Josef Löwy was born in Pressburg (now Bratislava, Slovakia) in 1834. He completed an apprenticeship at the lithographic printing office of the publisher Eduard Sieger in Vienna and attended the Vienna Academy of Fine Arts for several years. Löwy turned to photography in the 1850s. He opened his first studio in Vienna’s 2nd District and specialized in portrait, architecture and art photography. He received his first large commission in 1856, portraying the 400 participants in a natural scientists’ conference. One year later the photographer created an album to commemorate the centennial of the founding of the Military Order of Maria Theresa in Vienna.
The Founding of a Reproduction Studio
Löwy, who became a member of the newly founded Photographic Society in the 1860s, relocated his Vienna studio several times – for instance into the building of the Gartenbaugesellschaft [Vienna Horticultural Society] on Vienna’s Ringstraße. His company’s continuing success also enabled Löwy to open a photographic reproduction studio in Vienna, which specialized in collotypes, autotypes, heliogravures and color collotypes. Löwy’s studio was also among the first to use collotype fast presses. The studio had about 100 employees at the turn of the century and later expanded into publishing.

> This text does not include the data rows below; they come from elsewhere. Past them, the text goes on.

theorem Cut.same {s u : State} {i : Instr} {done : List BusOp} {l : Line} {v : Level} (h : Cut s i u done l v) :
    SameLines s u := by
  cases h with
  | request => exact flagWrite_same i s
  | nibble0011 => exact ⟨rfl, rfl, rfl, rfl, rfl, rfl, rfl, rfl, rfl, rfl, rfl⟩
  | nibble0010 => exact ⟨rfl, rfl, rfl, rfl, rfl, rfl, rfl, rfl, rfl, rfl, rfl⟩
  | begin _ _ _ _ _ _ _ _ _ _ _ h0 hs _ =>
    subst h0
    exact hs.same

/-! ### What holds of every list of transfers -/

variable {hasRw : Bool}

/-- RW is only written Low, and only when bound (R24, R66). -/
theorem Transfers.rw_writes {ops : List BusOp} (h : Transfers hasRw ops) (v : Level) (hm : BusOp.write .rw v ∈ ops) :
    v = .low ∧ hasRw = true := by
  induction h with
  | nil => simp at hm
  | append _ _ iha ihb => exact (List.mem_append.mp hm).elim iha ihb
  | rw h => exact ⟨by simpa using hm, h⟩
  | _ => simp [dataWrite, pulseOps] at hm

/-- A list of transfers leaves E Low if it was Low (R34). -/
theorem Transfers.e_low {ops : List BusOp} (h : Transfers hasRw ops) (v : Levels) (hv : v.get .e = .low) :
    (driven ops v).get .e = .low := by
  induction h generalizing v with
  | append _ _ iha ihb =>
    rw [driven_append]
    exact ihb _ (iha _ hv)
  | nil | sleep d => exact hv
  | rs | rw | data => simpa [driven, dataWrite, Levels.get_set] using hv
  | eLow | pulse => simp [driven, pulseOps]

/-! ### A step -/

/-- Everything a step that answers a next state does: nothing with an empty port; else the oldest offer asks for an
instruction, which is executed at the state without that offer. -/
theorem step_cases {s t : State} (h : step s = .next t) :
    (s.port = [] ∧ t = s) ∨
    ∃ o rest i, s.port = o :: rest ∧ o.asked = .ok i ∧ exec i { s with port := rest } = .next t := by
  unfold step at h
  split at h
  · next hp =>
    cases h
    exact .inl ⟨hp, rfl⟩
  · next o rest hp =>
    split at h
    · next i hi => exact .inr ⟨o, rest, i, hp, hi, h⟩
    · cases h

/-- A step that ends in a fault is the fault of the instruction asked for. -/
theorem step_fault {s : State} {f : Fault} (h : step s = .fault f) :
    ∃ o rest i, s.port = o :: rest ∧ o.asked = .ok i ∧ exec i { s with port := rest } = .fault f := by
  unfold step at h
  split at h
  · cases h
  · next o rest hp =>
    split at h
    · next i hi => exact ⟨o, rest, i, hp, hi, h⟩
    · cases h

end Sys2Proof.Machine
end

Gustav Klimt: Photographic Documentation and Publication
In his role as a photographer, Josef Löwy contributed significantly to Gustav Klimt’s rise to fame: His photographs of the decorations in the Kunsthistorisches Museum, the Court Theatre and Dumba Palace were published repeatedly. Furthermore, Löwy created the well-known heliogravure based on Klimt’s watercolor Auditorium of the Old Burgtheater (1888/89, Wien Museum) which was completed by a supplement including captions and an incomplete list identifying the people pictured in the audience.
In Recognition of a Pioneer
The Imperial-Royal Court Photographer died in Vienna in 1902. The Photographic Society published the following eulogy in the magazine Photographische Correspondenz:
“Josef Löwy was among those figures who witnessed all phases of the development of photography and who started from humble beginnings and worked tirelessly to rise to the greatest significance. In the field of graphic art he unfolded a level of versatility that was unparalleled among owners of private studios.”

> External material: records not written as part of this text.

theorem execConstruct_ne_fault (d : Binding) (s : State) (f : Fault) : execConstruct d s ≠ .fault f := by
  unfold execConstruct
  split <;> exact nofun

theorem execCreateChar_ne_fault (slot : Nat) (bitmap : List Byte) (s : State) (f : Fault) :
    execCreateChar slot bitmap s ≠ .fault f := by
  unfold execCreateChar
  split <;> exact nofun

/-- Only `set_cursor` faults, in a Ready state that is not configured. -/
theorem exec_fault {i : Instr} {s : State} {f : Fault} (h : exec i s = .fault f) :
    (∃ col row, i = .setCursor col row) ∧ s.alive = true ∧ s.phase = .ready ∧ ¬ s.configured := by
  cases i with
  | setCursor col row => exact ⟨⟨col, row, rfl⟩, setCursor_fault h⟩
  | initNibble0011 | initNibble0010 => exact absurd h (execNibble_ne_fault _ _ s f)
  | construct d => exact absurd h (execConstruct_ne_fault d s f)
  | createChar slot bitmap => exact absurd h (execCreateChar_ne_fault slot bitmap s f)
  | _ => cases h

/-- Settles O56: the fault needs a state that is not configured, and the invariant holds configured states only. -/
theorem invariantExcludesFaults : Obligations.InvariantExcludesFaults := by
  refine ⟨fun i s f h => exec_fault h, fun s f hs h => ?_⟩
  obtain ⟨-, -, -, hconfig, -⟩ := hs
  obtain ⟨o, rest, i, -, -, he⟩ := step_fault h
  obtain ⟨-, -, -, hnot⟩ := exec_fault he
  exact hnot hconfig

end Sys2Proof.Machine
end

section
/-! PROOFS. The lines as the engine's memory (20_memory.md): who owns them, what a SEND puts on them and the controller
latches from them, that a second setter leaves them as the first did, and that RW is never driven High. -/

namespace Sys2Proof.Machine

/-! ### Exclusive lines (R73, R342, D32) -/

theorem State.mem_takenIds (s : State) (id : LineId) :
    id ∈ s.takenIds ↔ id ∈ s.owned ∨ (s.alive = true ∧ id ∈ bindingIds s.pins) := by
  cases ha : s.alive <;> simp [State.takenIds, ha, or_comm]

/-- A construction with a line that is taken returns an error and leaves the engine in view alone. -/
theorem construct_fails_of_taken {d : Binding} {s : State} {id : LineId} (hid : id ∈ bindingIds d)
    (ht : id ∈ s.takenIds) : ∃ evs c, AnswersLike s (.construct d)
      { s with trace := s.trace ++ evs, returns := s.returns ++ [.err (.lineBinding c)] } := by
  rcases construct_cases d s with ⟨c, -, he⟩ | ⟨-, hfree, -, -⟩ | ⟨-, pre, l, id', post, -, -, he⟩
  · exact ⟨[], c, _, he, by simp [State.agrees, State.respond]⟩
  · obtain ⟨p, hp, rfl⟩ := List.mem_map.mp hid
    exact absurd ht (hfree p hp)
  · exact ⟨pre.map (fun p => .q p.1) ++ [.qBang l] ++ pre.reverse.map (fun p => .x p.1), .lineRefused l, _,
      he, by simp [State.agrees, State.drawn]⟩

/-- After a construction that returns Ok, other engines own the lines that were taken before it (R324; log 6). -/
theorem construct_owned_of_ok {d : Binding} {s t : State} (h : exec (.construct d) s = .next t)
    (hok : t.returns = s.returns ++ [.ok]) : t.owned = s.takenIds := by
  rcases construct_cases d s with ⟨c, -, he⟩ | ⟨-, -, -, he⟩ | ⟨-, pre, l, id, post, -, -, he⟩
  · cases h.symm.trans he
    simp at hok
  · cases h.symm.trans he
    rfl
  · cases h.symm.trans he
    simp at hok

/-- Settles O16: a construction succeeds only with lines that are not taken, and what was taken is owned from then on. -/
theorem overlappingBindingNeverSucceeds : Obligations.OverlappingBindingNeverSucceeds := by
  refine fun d s => ⟨?_, fun t h hok ha id hid => ?_⟩
  · rintro ⟨id, hid, ht⟩
    exact construct_fails_of_taken hid ((s.mem_takenIds id).mpr ht)
  · rw [construct_owned_of_ok h hok]
    exact (s.mem_takenIds id).mpr (.inr ⟨ha, hid⟩)

/-! ### What a SEND delivers (R63, R69, R90, R92) -/

/-- The nibble of a latch is what NIB drove on DB4..DB7. -/
theorem Latch.nibble_of_lvl (rs : Level) (db : Data8 Level) (n : Nibble) :
    Latch.nibble ⟨rs, { db with
      d4 := lvl (n.getLsbD 0), d5 := lvl (n.getLsbD 1), d6 := lvl (n.getLsbD 2), d7 := lvl (n.getLsbD 3) }⟩ = n := by
  simpa [Latch.nibble] using nibble_of_bits n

His wife Mathilde Löwy ran the company for several years after his death and in his memory created a foundation in Vienna in 1905 for the promotion of photography. This foundation was managed by the Photographic Society and its existence is documented until the late 1920s.
Literature and sources
- Josef Löwy: Die Fortschritte der Photographie, in: Neue Freie Presse, 17.07.1900, S. 15-17.
- Buchdrucker-Zeitung, 27.03.1902, S. 4.
- Photographische Correspondenz, 39. Jg., Nummer 499 (1902), S. 69.
- Österreichische Akademie der Wissenschaften (Hg.): Österreichisches Biographisches Lexikon 1815–1950, Band 5, Vienna 1993, S. 296-297.
- Verlag Leopold Weiss (Hg.): Die Gross-Industrie Oesterreichs. Festgabe zum glorreichen 50-jähr. Regierungsjubiläum Seiner Majestät des Kaisers Franz Josef I. dargebracht von den Industriellen Oesterreichs, Vienna 1898, S. 149-151.
- Josef Löwy: Figurale Compositionen für die malerische Ausschmückung von Decken, Wänden, Zwickeln, Lünetten und kunstgewerblichen Objecten aller Art. Lichtdrucke nach Gemälden und Zeichnungen Wiener Künstler, Band 2, Vienna 1898.
- V. A. Heck Verlag (Hg.): Das k. k. Hofburgtheater in Wien. erbaut von Carl Freiherrn von Hasenauer, Vienna 1890.
- Wiener Freie Photographen-Zeitung. Zeitschrift für Photographie und verwandte Fächer, 5. Jg., Heft 4 (1902), S. 53.
- Österreichische Photographen-Zeitung, Heft 2 (1905), S. 32.
- Ursula Storch (Hg.): Klimt. Die Sammlung des Wien Museums, Ausst.-Kat., Vienna Museum (Vienna), 16.05.2012–07.10.2012, Vienna 2012, S. 112-123.
- Sabine Pénot, Hanna Schneck (Hg.): Farbe in Schwarz-Weiß. Josef Löwys photographische Drehscheibe 1888–1891, Ausst.-Kat., Museum of Art History (Vienna), 28.10.2022–01.05.2023, Vienna 2022.